Two separate studies, one with male mice and one with female mice, were conducted. Mice at 25 days of age were placed in metabolic cages. After a baseline period of three days on standard diet, one group consumed 40% casein and the other an isocaloric 40% soy diet for 25 days (n=6 per group). Daily measurements included body weight, food and water intake, urinary flow rate (UFR), and urinary protein excretion (UPE) via semi-quantitative dipstick analysis. UPE (mg/day) was also determined on the final day of each study by measuring total urine protein concentration (TPC) and calculating UPE (UPE = TPC x UFR).

Independent of the diet, females excreted significantly less protein compared to males despite equal protein consumption. Regardless of sex, the casein groups excreted more protein than the soy groups via dipstick measurement. UPE (mg/day) measured on the 25th day was higher in the casein groups compared to the soy groups (males: 31.9 ± 2.5 vs. 17.8 ± 0.9, p<0.009; females: 10.2 ± 1.7 vs. 5.4 ± 0.8, NS).

We conclude that high soy intake induces less proteinuria compared to that with high casein intake. Female mice on high casein and high soy diets excreted less protein when compared to male mice on the same diet. These results support the benefits of soy protein in patients with kidney disease and indicate sex differences in the renal handling of high protein diets.

The rising incidence of obesity is a global health concern. A sedentary lifestyle coupled with an unhealthy diet contribute significantly to this public health problem.1 Adjustment from the unhealthy high fat diet to the healthy high protein diet can produce positive benefits.
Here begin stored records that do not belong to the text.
/-- A register read at issue time `t` returns the write with the greatest T + L at or below `t`, the later-issued among equals;
a register that no such write has reached keeps its earlier value. Stated for a scalar, a vector lane and a predicate.
p7 reads as 1 in every lane, and a write to it changes nothing. -/
def Obligations.ResultsLand : Prop :=
  (let newest := fun (G : Group) (t : Nat) (f : FixedWrite) (same : RegWrite → Prop) => f ∈ G.fixed ∧ f.due ≤ t ∧
    ∀ f' ∈ G.fixed, f' ≠ f → f'.due ≤ t → (∃ w ∈ f'.writes, same w) → f'.due < f.due ∨ (f'.due = f.due ∧ f'.seq < f.seq)
  (∀ (G : Group) (t r : Nat) (f : FixedWrite) (x : Word), newest G t f (fun w => ∃ y, w = .s r y) → .s r x ∈ f.writes →
    (∀ y, .s r y ∈ f.writes → y = x) → r < G.s.length → (G.commit t).s[r]? = some x) ∧
  (∀ (G : Group) (t r : Nat), (∀ f ∈ G.fixed, f.due ≤ t → ∀ y, .s r y ∉ f.writes) → (G.commit t).s[r]? = G.s[r]?) ∧
  (∀ (G : Group) (t r l : Nat) (f : FixedWrite) (x : Lane32) (v : VReg), newest G t f (fun w => ∃ y, w = .v r l y) → .v r l x ∈ f.writes →
    (∀ y, .v r l y ∈ f.writes → y = x) → G.v[r]? = some v → l < v.lanes.length →
    ((G.commit t).v[r]?.bind fun v => v.lanes[l]?) = some x) ∧
  (∀ (G : Group) (t r l : Nat), (∀ f ∈ G.fixed, f.due ≤ t → ∀ y, .v r l y ∉ f.writes) →
    ((G.commit t).v[r]?.bind fun v => v.lanes[l]?) = (G.v[r]?.bind fun v => v.lanes[l]?)) ∧
  (∀ (G : Group) (t r l : Nat) (f : FixedWrite) (x : Bool), newest G t f (fun w => ∃ y, w = .p r l y) → .p r l x ∈ f.writes →
    (∀ y, .p r l y ∈ f.writes → y = x) → r < 7 → l < G.lanes.length → (G.commit t).pred r l = x)) ∧
  ((∀ (G : Group) (l : Nat), G.pred 7 l = true) ∧ (∀ (G : Group) (l : Nat) (x : Bool), G.put (.p 7 l x) = G) ∧
  (∀ (G : Group) (r l k : Nat) (x : Bool), r ≠ 7 → r < 7 → k ≠ r → k < 7 → (G.put (.p r l x)).pred k l = G.pred k l))

/-! ## Branches and thread states (07 R182-R190, 01 R25-R37) -/

namespace Sys2Proof

/-- The targets of the lanes that a branch sends away (R184), and the link pair it writes. -/
def transferRule : Instr → Option ((Ctx → List (Nat × Word)) × Option Nat)
  | .bra _ f => some (fun x => x.part.map fun l => (l, x.pc + BitVec.ofInt 64 (4 * f.off.toInt)), none)
  | .brc _ f => some (fun x =>
      if (f.mod = 0 ∧ x.part ≠ []) ∨ (f.mod = 1 ∧ x.part = x.frag) ∨ (1 < f.mod.toNat ∧ x.part = []) then
        x.frag.map fun l => (l, x.pc + BitVec.ofInt 64 (4 * f.off.toInt)) else [], none)
  | .brx _ f => some (fun x => x.part.map fun l => (l, if f.mod = 0 then x.pair f.a l else x.sreg f.a), none)
  | .call _ f => some (fun x => x.part.map fun l => (l, x.pc + BitVec.ofInt 64 (4 * f.off.toInt)), some 0)
  | .callx _ f => some (fun x => x.part.map fun l => (l, if f.mod = 0 then x.pair f.a l else x.sreg f.a), some f.d.toNat)
  | .ret _ f => some (fun x => x.part.map fun l => (l, x.pair f.a l), none)
  | _ => none

/-- A target inside the address space at which an instruction may start (R154, R185). -/
def Fetchable (t : Word) : Prop := t.toNat < 2 ^ 56 ∧ t.toNat % 4 = 0 ∧ t.toNat % 32 ≠ 28

/-- Nothing outside the group `g` differs. -/
def OnlyGroup (s t : State) (g : Nat) : Prop := t = { s with groups := t.groups } ∧ ∀ k, k ≠ g → t.groups[k]? = s.groups[k]?

/-- Registers, counters and outstanding words of a group are those of another. -/
def SameRegisters (G H : Group) : Prop :=
  H.v = G.v ∧ H.s = G.s ∧ H.b = G.b ∧ H.d = G.d ∧ H.ufc = G.ufc ∧ H.w = G.w ∧ H.outst = G.outst ∧ H.fixed = G.fixed ∧
  H.levelS = G.levelS ∧ H.chk = G.chk ∧ H.rphase = G.rphase ∧ H.rvalid = G.rvalid ∧ H.faults = G.faults ∧ H.stage = G.stage

end Sys2Proof

/-- A branch whose targets can be fetched sends the lanes it names to their targets, the fragment's other lanes to the next word,
and no other lane anywhere; without a link it writes no register.
`call` and `callx` leave the return address in the link pair of each participating lane, tagged RAW; no other lane of the pair
and no other register changes.
A branch with a target that cannot be fetched has no effect and faults at the branch: ADDR_NONCANON at the lowest lane whose
target lies at or above 2^56; with none of those, FETCH_BOUNDARY at the lowest lane whose target is no place for an instruction.
(Which of the two comes first where lanes differ is the model's reading, log 31.) -/
def Obligations.Branches : Prop :=
  (∀ (i : Instr) (c : Ctl) (s : State) (g : Nat) (pc : Word) (G0 : Group) (dst : Ctx → List (Nat × Word)) (link : Option Nat),
    transferRule i = some (dst, link) → i.ctl? = some c → Issues i c s g pc G0 →
    let x := ctxAt i c s g pc G0
    (∀ p ∈ dst x, Fetchable p.2) →
    ∃ t H, exec i s = .next t ∧ OnlyGroup s t g ∧ t.groups[g]? = some H ∧ (link = none → SameRegisters (readGroup c G0) H) ∧
      ∀ l y, (readGroup c G0).lanes[l]? = some y → ∃ y', H.lanes[l]? = some y' ∧
        MovedTo H l y y' (if l ∉ x.frag then y.pc else ((dst x).lookup l).getD (nextPc pc i.size)) y.st) ∧
  (∀ (i : Instr) (c : Ctl) (s : State) (g : Nat) (pc : Word) (G0 : Group) (dst : Ctx → List (Nat × Word)) (d : Nat),
    transferRule i = some (dst, some d) → i.ctl? = some c → Issues i c s g pc G0 →
    let x := ctxAt i c s g pc G0
    let G := readGroup c G0
    (∀ p ∈ dst x, Fetchable p.2) → d + 1 < G.v.length → (∀ r ∈ G.v, r.lanes.length = G.gw) →
    ∃ t H, exec i s = .next t ∧ t.groups[g]? = some H ∧ H.s = G.s ∧ H.b = G.b ∧ H.d = G.d ∧ H.ufc = G.ufc ∧ H.w = G.w ∧
      (∀ r, r ≠ d → r ≠ d + 1 → H.v[r]? = G.v[r]?) ∧
      (∀ l ∈ x.part, ((H.v[d]?).bind fun (v : VReg) => v.lanes[l]?) = some ((nextPc pc i.size).setWidth 32) ∧
        ((H.v[d + 1]?).bind fun (v : VReg) => v.lanes[l]?) = some ((nextPc pc i.size >>> 32).setWidth 32)) ∧
      (∀ l, l ∉ x.part → ∀ r : Nat, ((H.v[r]?).bind fun (v : VReg) => v.lanes[l]?) = ((G.v[r]?).bind fun (v : VReg) => v.lanes[l]?)) ∧
      (∀ r, r = d ∨ r = d + 1 → ((H.v[r]?).map fun (v : VReg) => v.tag.field) = some 0#16)) ∧
  (∀ (i : Instr) (c : Ctl) (s : State) (g : Nat) (pc : Word) (G0 : Group) (dst : Ctx → List (Nat × Word)) (link : Option Nat),
    transferRule i = some (dst, link) → i.ctl? = some c → Issues i c s g pc G0 →
    let ts := dst (ctxAt i c s g pc G0)
    (∀ p ∈ ts, 2 ^ 56 ≤ p.2.toNat → (∀ q ∈ ts, q.1 < p.1 → q.2.toNat < 2 ^ 56) → Traps i c s g pc G0 0x11 p.1 0 0) ∧
    (∀ p ∈ ts, ¬Fetchable p.2 → (∀ q ∈ ts, q.2.toNat < 2 ^ 56) → (∀ q ∈ ts, q.1 < p.1 → Fetchable q.2) →
      Traps i c s g pc G0 0x03 p.1 0 0))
Indeed, high protein diets offer a possible strategy to reduce obesity as studies have shown that such diets can be effective in weight reduction.2-4 In humans and animals, the effects of a high protein diet depend on the composition and quantity of dietary protein.5,6

Animal and plant proteins constitute the two primary sources of dietary proteins and reports have shown that the former increases hypercholesterolemia whereas the latter does not.7 Nevala and colleagues demonstrated that a casein-based protein diet accentuated the development of hypertension in the spontaneously hypertensive rat (SHR) in comparison to the SHR fed a soy-based diet.8 Isoflavones such as genistein, glycitin, and daidzein in the soy diet appear to be involved in lowering blood pressure and cholesterol, thus lowering the risk for cardiovascular disease.7,9 Isoflavones also lower blood pressure via the reduction in oxidative stress10, as well as via reductions in angiotensin-converting enzyme activity.11 The US Food and Drug Administration (FDA) in October 1999, approved the labeling of foods containing soy protein as being protective against coronary heart disease.9 In 2000, the American Heart Association (AHA) Nutrition Committee released a scientific advisory on soy protein and cardiovascular diseases which supported the cardio-protective effects of soy protein.
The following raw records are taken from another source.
-- ==== Sys2Proof/Laws/State.lean ====
section
/-! SUPPORT. Laws/State.lean: each named update of the state, field by field: the field it changes and the fields it leaves. -/

namespace Sys2Proof.Machine

/-! ## `State.modGroup` -/

@[simp] theorem State.modGroup_clock (s : State) (g : Nat) (f : Group → Group) : (s.modGroup g f).clock = s.clock := rfl
@[simp] theorem State.modGroup_mem (s : State) (g : Nat) (f : Group → Group) : (s.modGroup g f).mem = s.mem := rfl
@[simp] theorem State.modGroup_hostMem (s : State) (g : Nat) (f : Group → Group) : (s.modGroup g f).hostMem = s.hostMem := rfl
@[simp] theorem State.modGroup_groups (s : State) (g : Nat) (f : Group → Group) : (s.modGroup g f).groups = modAt s.groups g f := rfl
@[simp] theorem State.modGroup_teams (s : State) (g : Nat) (f : Group → Group) : (s.modGroup g f).teams = s.teams := rfl
@[simp] theorem State.modGroup_launches (s : State) (g : Nat) (f : Group → Group) : (s.modGroup g f).launches = s.launches := rfl
@[simp] theorem State.modGroup_tens (s : State) (g : Nat) (f : Group → Group) : (s.modGroup g f).tens = s.tens := rfl
@[simp] theorem State.modGroup_rotation (s : State) (g : Nat) (f : Group → Group) : (s.modGroup g f).rotation = s.rotation := rfl
@[simp] theorem State.modGroup_orders (s : State) (g : Nat) (f : Group → Group) : (s.modGroup g f).orders = s.orders := rfl
@[simp] theorem State.modGroup_admits (s : State) (g : Nat) (f : Group → Group) : (s.modGroup g f).admits = s.admits := rfl
@[simp] theorem State.modGroup_cores (s : State) (g : Nat) (f : Group → Group) : (s.modGroup g f).cores = s.cores := rfl
@[simp] theorem State.modGroup_ctlb (s : State) (g : Nat) (f : Group → Group) : (s.modGroup g f).ctlb = s.ctlb := rfl
@[simp] theorem State.modGroup_dies (s : State) (g : Nat) (f : Group → Group) : (s.modGroup g f).dies = s.dies := rfl
@[simp] theorem State.modGroup_hbm (s : State) (g : Nat) (f : Group → Group) : (s.modGroup g f).hbm = s.hbm := rfl
@[simp] theorem State.modGroup_pseudo (s : State) (g : Nat) (f : Group → Group) : (s.modGroup g f).pseudo = s.pseudo := rfl
@[simp] theorem State.modGroup_optics (s : State) (g : Nat) (f : Group → Group) : (s.modGroup g f).optics = s.optics := rfl
@[simp] theorem State.modGroup_deadpeer (s : State) (g : Nat) (f : Group → Group) : (s.modGroup g f).deadpeer = s.deadpeer := rfl
@[simp] theorem State.modGroup_srcto (s : State) (g : Nat) (f : Group → Group) : (s.modGroup g f).srcto = s.srcto := rfl
@[simp] theorem State.modGroup_csrviol (s : State) (g : Nat) (f : Group → Group) : (s.modGroup g f).csrviol = s.csrviol := rfl
@[simp] theorem State.modGroup_sent (s : State) (g : Nat) (f : Group → Group) : (s.modGroup g f).sent = s.sent := rfl
@[simp] theorem State.modGroup_nextId (s : State) (g : Nat) (f : Group → Group) : (s.modGroup g f).nextId = s.nextId := rfl
@[simp] theorem State.modGroup_flits (s : State) (g : Nat) (f : Group → Group) : (s.modGroup g f).flits = s.flits := rfl
@[simp] theorem State.modGroup_peers (s : State) (g : Nat) (f : Group → Group) : (s.modGroup g f).peers = s.peers := rfl
@[simp] theorem State.modGroup_atsReqs (s : State) (g : Nat) (f : Group → Group) : (s.modGroup g f).atsReqs = s.atsReqs := rfl
@[simp] theorem State.modGroup_priOn (s : State) (g : Nat) (f : Group → Group) : (s.modGroup g f).priOn = s.priOn := rfl
@[simp] theorem State.modGroup_invals (s : State) (g : Nat) (f : Group → Group) : (s.modGroup g f).invals = s.invals := rfl
@[simp] theorem State.modGroup_purges (s : State) (g : Nat) (f : Group → Group) : (s.modGroup g f).purges = s.purges := rfl
@[simp] theorem State.modGroup_boot (s : State) (g : Nat) (f : Group → Group) : (s.modGroup g f).boot = s.boot := rfl
@[simp] theorem State.modGroup_ports (s : State) (g : Nat) (f : Group → Group) : (s.modGroup g f).ports = s.ports := rfl
@[simp] theorem State.modGroup_pcie (s : State) (g : Nat) (f : Group → Group) : (s.modGroup g f).pcie = s.pcie := rfl
@[simp] theorem State.modGroup_power (s : State) (g : Nat) (f : Group → Group) : (s.modGroup g f).power = s.power := rfl
@[simp] theorem State.modGroup_tripped (s : State) (g : Nat) (f : Group → Group) : (s.modGroup g f).tripped = s.tripped := rfl
@[simp] theorem State.modGroup_inputs (s : State) (g : Nat) (f : Group → Group) : (s.modGroup g f).inputs = s.inputs := rfl
@[simp] theorem State.modGroup_cur (s : State) (g : Nat) (f : Group → Group) : (s.modGroup g f).cur = s.cur := rfl
@[simp] theorem State.modGroup_free (s : State) (g : Nat) (f : Group → Group) : (s.modGroup g f).free = s.free := rfl
@[simp] theorem State.modGroup_outbox (s : State) (g : Nat) (f : Group → Group) : (s.modGroup g f).outbox = s.outbox := rfl

/-! ## `State.modTeam` -/

@[simp] theorem State.modTeam_clock (s : State) (t : Nat) (f : Team → Team) : (s.modTeam t f).clock = s.clock := rfl
@[simp] theorem State.modTeam_mem (s : State) (t : Nat) (f : Team → Team) : (s.modTeam t f).mem = s.mem := rfl
@[simp] theorem State.modTeam_hostMem (s : State) (t : Nat) (f : Team → Team) : (s.modTeam t f).hostMem = s.hostMem := rfl
@[simp] theorem State.modTeam_groups (s : State) (t : Nat) (f : Team → Team) : (s.modTeam t f).groups = s.groups := rfl
@[simp] theorem State.modTeam_teams (s : State) (t : Nat) (f : Team → Team) : (s.modTeam t f).teams = modAt s.teams t f := rfl
@[simp] theorem State.modTeam_launches (s : State) (t : Nat) (f : Team → Team) : (s.modTeam t f).launches = s.launches := rfl
@[simp] theorem State.modTeam_tens (s : State) (t : Nat) (f : Team → Team) : (s.modTeam t f).tens = s.tens := rfl
@[simp] theorem State.modTeam_rotation (s : State) (t : Nat) (f : Team → Team) : (s.modTeam t f).rotation = s.rotation := rfl
@[simp] theorem State.modTeam_orders (s : State) (t : Nat) (f : Team → Team) : (s.modTeam t f).orders = s.orders := rfl
@[simp] theorem State.modTeam_admits (s : State) (t : Nat) (f : Team → Team) : (s.modTeam t f).admits = s.admits := rfl
@[simp] theorem State.modTeam_cores (s : State) (t : Nat) (f : Team → Team) : (s.modTeam t f).cores = s.cores := rfl
@[simp] theorem State.modTeam_ctlb (s : State) (t : Nat) (f : Team → Team) : (s.modTeam t f).ctlb = s.ctlb := rfl
@[simp] theorem State.modTeam_dies (s : State) (t : Nat) (f : Team → Team) : (s.modTeam t f).dies = s.dies := rfl
@[simp] theorem State.modTeam_hbm (s : State) (t : Nat) (f : Team → Team) : (s.modTeam t f).hbm = s.hbm := rfl
@[simp] theorem State.modTeam_pseudo (s : State) (t : Nat) (f : Team → Team) : (s.modTeam t f).pseudo = s.pseudo := rfl
@[simp] theorem State.modTeam_optics (s : State) (t : Nat) (f : Team → Team) : (s.modTeam t f).optics = s.optics := rfl
@[simp] theorem State.modTeam_deadpeer (s : State) (t : Nat) (f : Team → Team) : (s.modTeam t f).deadpeer = s.deadpeer := rfl
@[simp] theorem State.modTeam_srcto (s : State) (t : Nat) (f : Team → Team) : (s.modTeam t f).srcto = s.srcto := rfl
@[simp] theorem State.modTeam_csrviol (s : State) (t : Nat) (f : Team → Team) : (s.modTeam t f).csrviol = s.csrviol := rfl
@[simp] theorem State.modTeam_sent (s : State) (t : Nat) (f : Team → Team) : (s.modTeam t f).sent = s.sent := rfl
@[simp] theorem State.modTeam_nextId (s : State) (t : Nat) (f : Team → Team) : (s.modTeam t f).nextId = s.nextId := rfl
@[simp] theorem State.modTeam_flits (s : State) (t : Nat) (f : Team → Team) : (s.modTeam t f).flits = s.flits := rfl
@[simp] theorem State.modTeam_peers (s : State) (t : Nat) (f : Team → Team) : (s.modTeam t f).peers = s.peers := rfl
@[simp] theorem State.modTeam_atsReqs (s : State) (t : Nat) (f : Team → Team) : (s.modTeam t f).atsReqs = s.atsReqs := rfl
@[simp] theorem State.modTeam_priOn (s : State) (t : Nat) (f : Team → Team) : (s.modTeam t f).priOn = s.priOn := rfl
@[simp] theorem State.modTeam_invals (s : State) (t : Nat) (f : Team → Team) : (s.modTeam t f).invals = s.invals := rfl
@[simp] theorem State.modTeam_purges (s : State) (t : Nat) (f : Team → Team) : (s.modTeam t f).purges = s.purges := rfl
@[simp] theorem State.modTeam_boot (s : State) (t : Nat) (f : Team → Team) : (s.modTeam t f).boot = s.boot := rfl
@[simp] theorem State.modTeam_ports (s : State) (t : Nat) (f : Team → Team) : (s.modTeam t f).ports = s.ports := rfl
@[simp] theorem State.modTeam_pcie (s : State) (t : Nat) (f : Team → Team) : (s.modTeam t f).pcie = s.pcie := rfl
@[simp] theorem State.modTeam_power (s : State) (t : Nat) (f : Team → Team) : (s.modTeam t f).power = s.power := rfl
@[simp] theorem State.modTeam_tripped (s : State) (t : Nat) (f : Team → Team) : (s.modTeam t f).tripped = s.tripped := rfl
@[simp] theorem State.modTeam_inputs (s : State) (t : Nat) (f : Team → Team) : (s.modTeam t f).inputs = s.inputs := rfl
@[simp] theorem State.modTeam_cur (s : State) (t : Nat) (f : Team → Team) : (s.modTeam t f).cur = s.cur := rfl
@[simp] theorem State.modTeam_free (s : State) (t : Nat) (f : Team → Team) : (s.modTeam t f).free = s.free := rfl
@[simp] theorem State.modTeam_outbox (s : State) (t : Nat) (f : Team → Team) : (s.modTeam t f).outbox = s.outbox := rfl

/-! ## `State.modLaunch` -/

@[simp] theorem State.modLaunch_clock (s : State) (l : Nat) (f : Launch → Launch) : (s.modLaunch l f).clock = s.clock := rfl
@[simp] theorem State.modLaunch_mem (s : State) (l : Nat) (f : Launch → Launch) : (s.modLaunch l f).mem = s.mem := rfl
@[simp] theorem State.modLaunch_hostMem (s : State) (l : Nat) (f : Launch → Launch) : (s.modLaunch l f).hostMem = s.hostMem := rfl
@[simp] theorem State.modLaunch_groups (s : State) (l : Nat) (f : Launch → Launch) : (s.modLaunch l f).groups = s.groups := rfl
@[simp] theorem State.modLaunch_teams (s : State) (l : Nat) (f : Launch → Launch) : (s.modLaunch l f).teams = s.teams := rfl
@[simp] theorem State.modLaunch_launches (s : State) (l : Nat) (f : Launch → Launch) : (s.modLaunch l f).launches = modAt s.launches l f := rfl
@[simp] theorem State.modLaunch_tens (s : State) (l : Nat) (f : Launch → Launch) : (s.modLaunch l f).tens = s.tens := rfl
@[simp] theorem State.modLaunch_rotation (s : State) (l : Nat) (f : Launch → Launch) : (s.modLaunch l f).rotation = s.rotation := rfl
@[simp] theorem State.modLaunch_orders (s : State) (l : Nat) (f : Launch → Launch) : (s.modLaunch l f).orders = s.orders := rfl
@[simp] theorem State.modLaunch_admits (s : State) (l : Nat) (f : Launch → Launch) : (s.modLaunch l f).admits = s.admits := rfl
@[simp] theorem State.modLaunch_cores (s : State) (l : Nat) (f : Launch → Launch) : (s.modLaunch l f).cores = s.cores := rfl
@[simp] theorem State.modLaunch_ctlb (s : State) (l : Nat) (f : Launch → Launch) : (s.modLaunch l f).ctlb = s.ctlb := rfl
@[simp] theorem State.modLaunch_dies (s : State) (l : Nat) (f : Launch → Launch) : (s.modLaunch l f).dies = s.dies := rfl
@[simp] theorem State.modLaunch_hbm (s : State) (l : Nat) (f : Launch → Launch) : (s.modLaunch l f).hbm = s.hbm := rfl
@[simp] theorem State.modLaunch_pseudo (s : State) (l : Nat) (f : Launch → Launch) : (s.modLaunch l f).pseudo = s.pseudo := rfl
@[simp] theorem State.modLaunch_optics (s : State) (l : Nat) (f : Launch → Launch) : (s.modLaunch l f).optics = s.optics := rfl
@[simp] theorem State.modLaunch_deadpeer (s : State) (l : Nat) (f : Launch → Launch) : (s.modLaunch l f).deadpeer = s.deadpeer := rfl
@[simp] theorem State.modLaunch_srcto (s : State) (l : Nat) (f : Launch → Launch) : (s.modLaunch l f).srcto = s.srcto := rfl
@[simp] theorem State.modLaunch_csrviol (s : State) (l : Nat) (f : Launch → Launch) : (s.modLaunch l f).csrviol = s.csrviol := rfl
@[simp] theorem State.modLaunch_sent (s : State) (l : Nat) (f : Launch → Launch) : (s.modLaunch l f).sent = s.sent := rfl
@[simp] theorem State.modLaunch_nextId (s : State) (l : Nat) (f : Launch → Launch) : (s.modLaunch l f).nextId = s.nextId := rfl
@[simp] theorem State.modLaunch_flits (s : State) (l : Nat) (f : Launch → Launch) : (s.modLaunch l f).flits = s.flits := rfl
@[simp] theorem State.modLaunch_peers (s : State) (l : Nat) (f : Launch → Launch) : (s.modLaunch l f).peers = s.peers := rfl
@[simp] theorem State.modLaunch_atsReqs (s : State) (l : Nat) (f : Launch → Launch) : (s.modLaunch l f).atsReqs = s.atsReqs := rfl
@[simp] theorem State.modLaunch_priOn (s : State) (l : Nat) (f : Launch → Launch) : (s.modLaunch l f).priOn = s.priOn := rfl
@[simp] theorem State.modLaunch_invals (s : State) (l : Nat) (f : Launch → Launch) : (s.modLaunch l f).invals = s.invals := rfl
@[simp] theorem State.modLaunch_purges (s : State) (l : Nat) (f : Launch → Launch) : (s.modLaunch l f).purges = s.purges := rfl
@[simp] theorem State.modLaunch_boot (s : State) (l : Nat) (f : Launch → Launch) : (s.modLaunch l f).boot = s.boot := rfl
@[simp] theorem State.modLaunch_ports (s : State) (l : Nat) (f : Launch → Launch) : (s.modLaunch l f).ports = s.ports := rfl
@[simp] theorem State.modLaunch_pcie (s : State) (l : Nat) (f : Launch → Launch) : (s.modLaunch l f).pcie = s.pcie := rfl
@[simp] theorem State.modLaunch_power (s : State) (l : Nat) (f : Launch → Launch) : (s.modLaunch l f).power = s.power := rfl
@[simp] theorem State.modLaunch_tripped (s : State) (l : Nat) (f : Launch → Launch) : (s.modLaunch l f).tripped = s.tripped := rfl
@[simp] theorem State.modLaunch_inputs (s : State) (l : Nat) (f : Launch → Launch) : (s.modLaunch l f).inputs = s.inputs := rfl
@[simp] theorem State.modLaunch_cur (s : State) (l : Nat) (f : Launch → Launch) : (s.modLaunch l f).cur = s.cur := rfl
@[simp] theorem State.modLaunch_free (s : State) (l : Nat) (f : Launch → Launch) : (s.modLaunch l f).free = s.free := rfl
@[simp] theorem State.modLaunch_outbox (s : State) (l : Nat) (f : Launch → Launch) : (s.modLaunch l f).outbox = s.outbox := rfl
Interestingly, various effects of protein intake on kidney function have been studied for many years with evidence showing that both low and high protein intake can adversely affect kidney function.12,13 Obesity and hypertension predispose people to renal disease and while high protein consumption might benefit the obesity condition, it can potentially harm the kidney. Despite the cardio-protective effects of soy protein, the overall effect of high protein intake on renal function is still debated. High protein consumption enhances the workload of the kidney and while it may not be of major concern with the healthy individual, it can cause adverse effects in humans with kidney disease.3,14,15 Park and colleagues demonstrated that soy-based diet delays the progression of chronic kidney disease compared to other protein sources and also showed beneficial effects in patients with end-stage renal disease.10

Premenopausal women are protected against renal disease compared to age-matched men and although the mechanisms responsible for this protection remain unknown, the sex steroids appear to play major roles.16 Carneiro and colleagues reported that female sex hormones prevent the development of hypercholesterolemia-induced renal dysfunction and decrease urinary protein excretion (UPE), a key indicator of renal function, in mice.17 Hence, the sex as well as the source of dietary protein may have differential effects on the level of renal damage and UPE under conditions of high protein intake.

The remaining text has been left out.